Chiffon (/fr/; /ʃɪˈfɒn/, shif-ON), from the French word chiffe which means "cloth or rag"; is a lightweight, balanced plain-woven sheer fabric, or gauze, like gossamer, woven of alternate S- and Z-twist crepe (high-twist) yarns. Crepe yarn tends to have a tighter twist than standard yarns. The twist in the crepe yarns puckers the fabric slightly in both directions after weaving, giving it some stretch and a slightly rough feel.

== Characteristics ==
Chiffon is a lightweight fabric which is associated with elegance and luxury; it drapes well and has a shimmery and sheer appearance. Under a magnifying glass, chiffon resembles a fine net or mesh, which gives it some transparency.

Chiffon can be produced out of natural or synthetic fibres. Silk chiffon was very expensive, and it is with the development of synthetic chiffon, such as nylon chiffon, polyester chiffon, and rayon chiffon, that chiffon became more accessible and more popular for common usage.

Since chiffon is a light-weight fabric which frays easily, bound or French seams must be used to stop the fabric from fraying.

=== Natural fibres ===
Early chiffon was made purely from silk and was very expensive; when used in fashion, it was associated with high status. Silk chiffon displays colours beautifully since silk fibres absorb dyes well. Chiffon also drapes well, adding structure to the clothing item it is formed into. Silk chiffon needs to be dry cleaned.

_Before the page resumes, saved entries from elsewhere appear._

-- ==== Sys2Proof/Machine/Control.lean ====
section
/-! DEFINITION. The meanings of class 0x2, of the timed regions, and the wake latch (R117 to R119, R126 to R128,
R134).  The issue step has already set the next bundle in sequence to issue at t+1; a taken branch moves it. -/

namespace Sys2Proof.Machine

/-- A modifier of class 0xF: its fields act through the syllable that follows it in the bundle (R53, R54). -/
def execPfx (_ : PfxOp) (s : State) : Res := .next s

/-- The target of off: PC + 8·off, modulo 2^48 (R48, R117). -/
def State.target (s : State) (off : BitVec 32) : Nat :=
  (BitVec.ofNat 48 s.a.st.bpc + off.signExtend 48 * 8).toNat

/-- T_PRIV with a reason and the syllable's position (R140). -/
def State.privInfo (s : State) (reason : Nat) : Nat := reason + s.a.st.pos * 256

/-- A jump from user level into privileged space (R108). -/
def State.jumpTrap (s : State) (t : Nat) : Option Trap :=
  trapIf (!s.privileged && decide (2 ^ 47 ≤ t)) tPriv (s.privInfo 2)

/-- The next bundle is the one at `t`, issuing `k` core cycles from now (R117). -/
def State.jumpTo (s : State) (t k : Nat) : State :=
  (s.updSt fun st => { st with pc := t, ready := s.coreT k }).fetchAt (s.coreT k)

/-- br is taken when pc reads true, or false with N = 1 (R117). -/
def State.brTaken (s : State) (o : BrOp) : Bool := s.rdP o.c != o.n

def trapsBr (o : BrOp) (s : State) : Option Trap := if s.brTaken o then s.jumpTrap (s.target o.off) else none

/-- Conditional branch (R117). -/
def execBr (o : BrOp) (s : State) : Res :=
  s.unless (trapsBr o s) (if s.brTaken o then s.jumpTo (s.target o.off) 3 else s)

def trapsJmp (o : JOp) (s : State) : Option Trap := s.jumpTrap (s.target o.off)

/-- Jump (R117). -/
def execJmp (o : JOp) (s : State) : Res := s.unless (trapsJmp o s) (s.jumpTo (s.target o.off) 3)

def trapsCall (o : CallOp) (s : State) : Option Trap := s.jumpTrap (s.target o.off)

/-- Jump, with the link register written at t+1 (R113, R117). -/
def execCall (o : CallOp) (s : State) : Res :=
  s.unless (trapsCall o s)
    ((s.landIn 1 (.s o.c) (BitVec.ofNat 64 s.a.st.npc)).jumpTo (s.target o.off) 3)

/-- The address of ret: bits [2:0] taken as 0, modulo 2^48 (R61, R117). -/
def State.retTarget (s : State) (o : RetOp) : Nat := fld (s.rdS o.c) 3 45 * 8

def trapsRet (o : RetOp) (s : State) : Option Trap := s.jumpTrap (s.retTarget o)

/-- Jump to the address in a register (R117). -/
def execRet (o : RetOp) (s : State) : Res := s.unless (trapsRet o s) (s.jumpTo (s.retTarget o) 3)

/-- loop jumps when LC is above 1 (R118). -/
def State.loopTaken (s : State) : Bool := s.a.st.lc != 0 && s.a.st.lc != 1

def trapsLoop (o : JOp) (s : State) : Option Trap := if s.loopTaken then s.jumpTrap (s.target o.off) else none

/-- LC counts down and the loop is taken while it is not 0; the target issues at t+1 (R118). -/
def execLoop (o : JOp) (s : State) : Res :=
  s.unless (trapsLoop o s)
    (if s.a.st.lc = 0 then s
     else
       let s1 := s.landIn 1 (.sys .lc s.now) (s.a.st.lc - 1)
       if s.loopTaken then s1.jumpTo (s.target o.off) 1 else s1)

/-- The strand waits with its bundle issued, beside what other syllables of the bundle wait for: no bundle issues until every
wait has ended (R36). -/
def State.waitFor (s : State) (w : Wait) : State :=
  (s.updSt fun st => if st.wait = .none then { st with wait := w, more := [] } else { st with more := st.more ++ [w] }).noFetchOf s.a.n

/-- A wait ends: when it was the last, the next bundle issues at tick `t`, and no earlier than in the order of issue or than
another wait of the bundle has allowed (R36, R117). -/
def State.resumeAt (s : State) (w : Wait) (t : Nat) : State :=
  match s.a.st.waits.erase w with
  | [] => (s.updSt fun st => { st with wait := .none, more := [] }).fetchAt (max t s.a.st.ready)
  | x :: r => s.updSt fun st => { st with wait := x, more := r, ready := max t st.ready }

/-- A wait ends: the next bundle issues no earlier than the k-th core cycle from now. -/
def State.resume (s : State) (w : Wait) (k : Nat) : State := s.resumeAt w (s.coreT k)

def Wait.isIdle : Wait → Bool
  | .idle _ => true
  | _ => false

/-- A fresh token for a timeout, so that a timeout of an earlier wait does nothing. -/
def State.newToken (s : State) : State := s.updSt fun st => { st with token := st.token + 1 }

/-- idle returns at once when the wake latch is set, else waits for it or for 65,536 core cycles (R119). -/
def execIdle (s : State) : Res :=
  s.unless s.rgnIll
    (if s.a.st.wake then s.updSt fun st => { st with wake := false }
     else
       let s := s.newToken
       (s.waitFor (.idle s.a.st.token)).sched (s.coreT 65536) 3 .none .idleTimeout (.n s.a.st.token))

/-- 65,536 core cycles have passed at idle: idle returns (R119). -/
def execIdleTimeout (s : State) : Res :=
  match s.ev.arg with
  | .n k => .next (if s.a.st.waits.contains (.idle k) then (s.updSt fun st => { st with wake := false }).resume (.idle k) 1 else s)
  | _ => .next s

/-- The wake latch of the atoll in focus is set; a waiting idle clears it and returns one core cycle later (R119). -/
def State.setWake (s : State) : State :=
  match s.waiting Wait.isIdle with
  | some w => (s.updSt fun st => { st with wake := false }).resume w 1
  | none => s.updSt fun st => { st with wake := true }

/-- A wait that a strand event or an exchange fault interrupts: its bundle counts as not issued (R134, R382). -/
def Wait.interruptible : Wait → Bool
  | .idle _ | .await _ _ _ | .realign | .dsync _ _ | .lwprec _ _ _ | .bwait _ _ | .pager => true
  | _ => false

/-- The waits at realign and dsync, as a save area marks them (R436). -/
def Wait.mark : Wait → Nat
  | .realign => 1
  | .dsync l _ => 2 ^ (8 + l)
  | _ => 0

/-- The waiting bundle is to issue again, once nothing that it waits for must first end (R134). -/
def State.interrupt (s : State) : State :=
  if s.a.st.wait.interruptible ∧ s.a.st.more.all Wait.interruptible then
    (s.updSt fun st => { st with pc := st.bpc, wait := .none, more := [], pend := st.waits.foldl (fun n w => n + w.mark) 0 }).fetchAt (s.coreT 0)
  else s

/-- A strand event is requested; an interruptible wait takes it at once (R134, R119). -/
def State.requestEvent (s : State) : State :=
  let s := s.updSt fun st => { st with evReq := true, wake := true }
  s.interrupt

/-- The region is looked at when the core cycle of tick `t` begins, before anything in it (R131). -/
def State.lookAt (s : State) (t : Nat) : State :=
  { s with agenda := insertEv ⟨t, 0, 0, s.a.n, .none, .bundleFetch, .n 1⟩ s.agenda }

/-- rgn opens a region of n core cycles, its mode taken now; the overrun is due when cycle n begins (R126, R128). -/
def execRgn (o : SyImm) (s : State) : Res :=
  s.unless s.rgnIll
    (((s.updSt fun st => { st with rgn := some ⟨st.atc, o.imm.toNat, st.sbmode.getLsbD 0⟩ }).sched
      (s.coreT o.imm.toNat) 6 .core .regionOverrun .none).lookAt (s.coreT 1))

/-- rgnend outside a region raises T_ILL (R127). -/
def trapsRgnend (s : State) : Option Trap := trapIf s.a.st.rgn.isNone tIll s.a.st.pos

/-- rgnend closes the region (R127). -/
def execRgnend (s : State) : Res := s.unless (trapsRgnend s) s.leaveRegion

/-- Cycle n has begun and no bundle with rgnend has issued in it: T_RGNOVER (R128). -/
def execRegionOverrun (s : State) : Res :=
  match s.a.st.rgn with
  | some r => .next (if s.a.st.run = .run then s.takeTrap tRgnOver r.n s.a.st.pc true else s.leaveRegion)
  | none => .next s

/-- rti at ACT = 0, or at user level into privileged space; rti in a region (R141). -/
def trapsRti (s : State) : Option Trap :=
  firstTrap [trapIf (!s.a.st.act) tPriv (s.privInfo 4),
    trapIf (!s.privileged && s.a.st.trpc.getLsbD 47) tPriv (s.privInfo 3), s.rgnIll]

/-- Return from a trap (R141). -/
def execRti (s : State) : Res := s.unless (trapsRti s) s.returnTrap

/-- trap n raises T_DATA of kind 0x01; its bundle has taken effect and TRPC holds the next bundle (R135, R142). -/
def execTrap (o : SyImm) (s : State) : Res :=
  .next (s.takeTrap tData (0x10000 + o.imm.toNat) s.a.st.npc s.a.st.rgn.isSome)

/-- The strand takes a strand event at an event point: it issues nothing more until the ladder has dealt with it
(R134, R385). -/
def execStrandEvent (s : State) : Res :=
  .next (((s.updSt fun st => { st with evReq := false, wait := .stopped, more := [], walked := none, miss := none }).noFetchOf s.a.n).sched
    s.now 6 .none .drainComplete (.n s.a.slot))

/-- The pending data flag is taken as T_DATA with its code (R196). -/
def execPendingDataTrap (s : State) : Res :=
  match s.a.st.dflag with
  | some c => .next ((s.updSt fun st => { st with dflag := none }).takeTrap tData c s.a.st.pc false)
  | none => .next s

/-- A recorded exchange fault is taken as T_XTIME (R382). -/
def execExchangeFaultTaken (s : State) : Res :=
  match s.a.st.xfault with
  | some i => .next ((s.updSt fun st => { st with xfault := none }).takeTrap tXtime i s.a.st.pc false)
  | none => .next s

end Sys2Proof.Machine
end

In China, silk chiffon made of raw silk was known as xiāo (绡), which was also the name of raw silk.

Chiffon could also be made out of cotton.

=== Synthetic fibres ===
In 1938, a nylon chiffon was invented; this was followed by the creation of polyester chiffon in 1958, which became immensely popular due to its resilience and low cost.

Chiffon can also be produced out of rayon.

== Usage ==
In modern Western fashion, chiffon is most commonly used in evening wear, especially as an overlay, for giving an elegant and floating appearance to the gown. It is also a popular fabric used in blouses, ribbons, scarves and lingerie.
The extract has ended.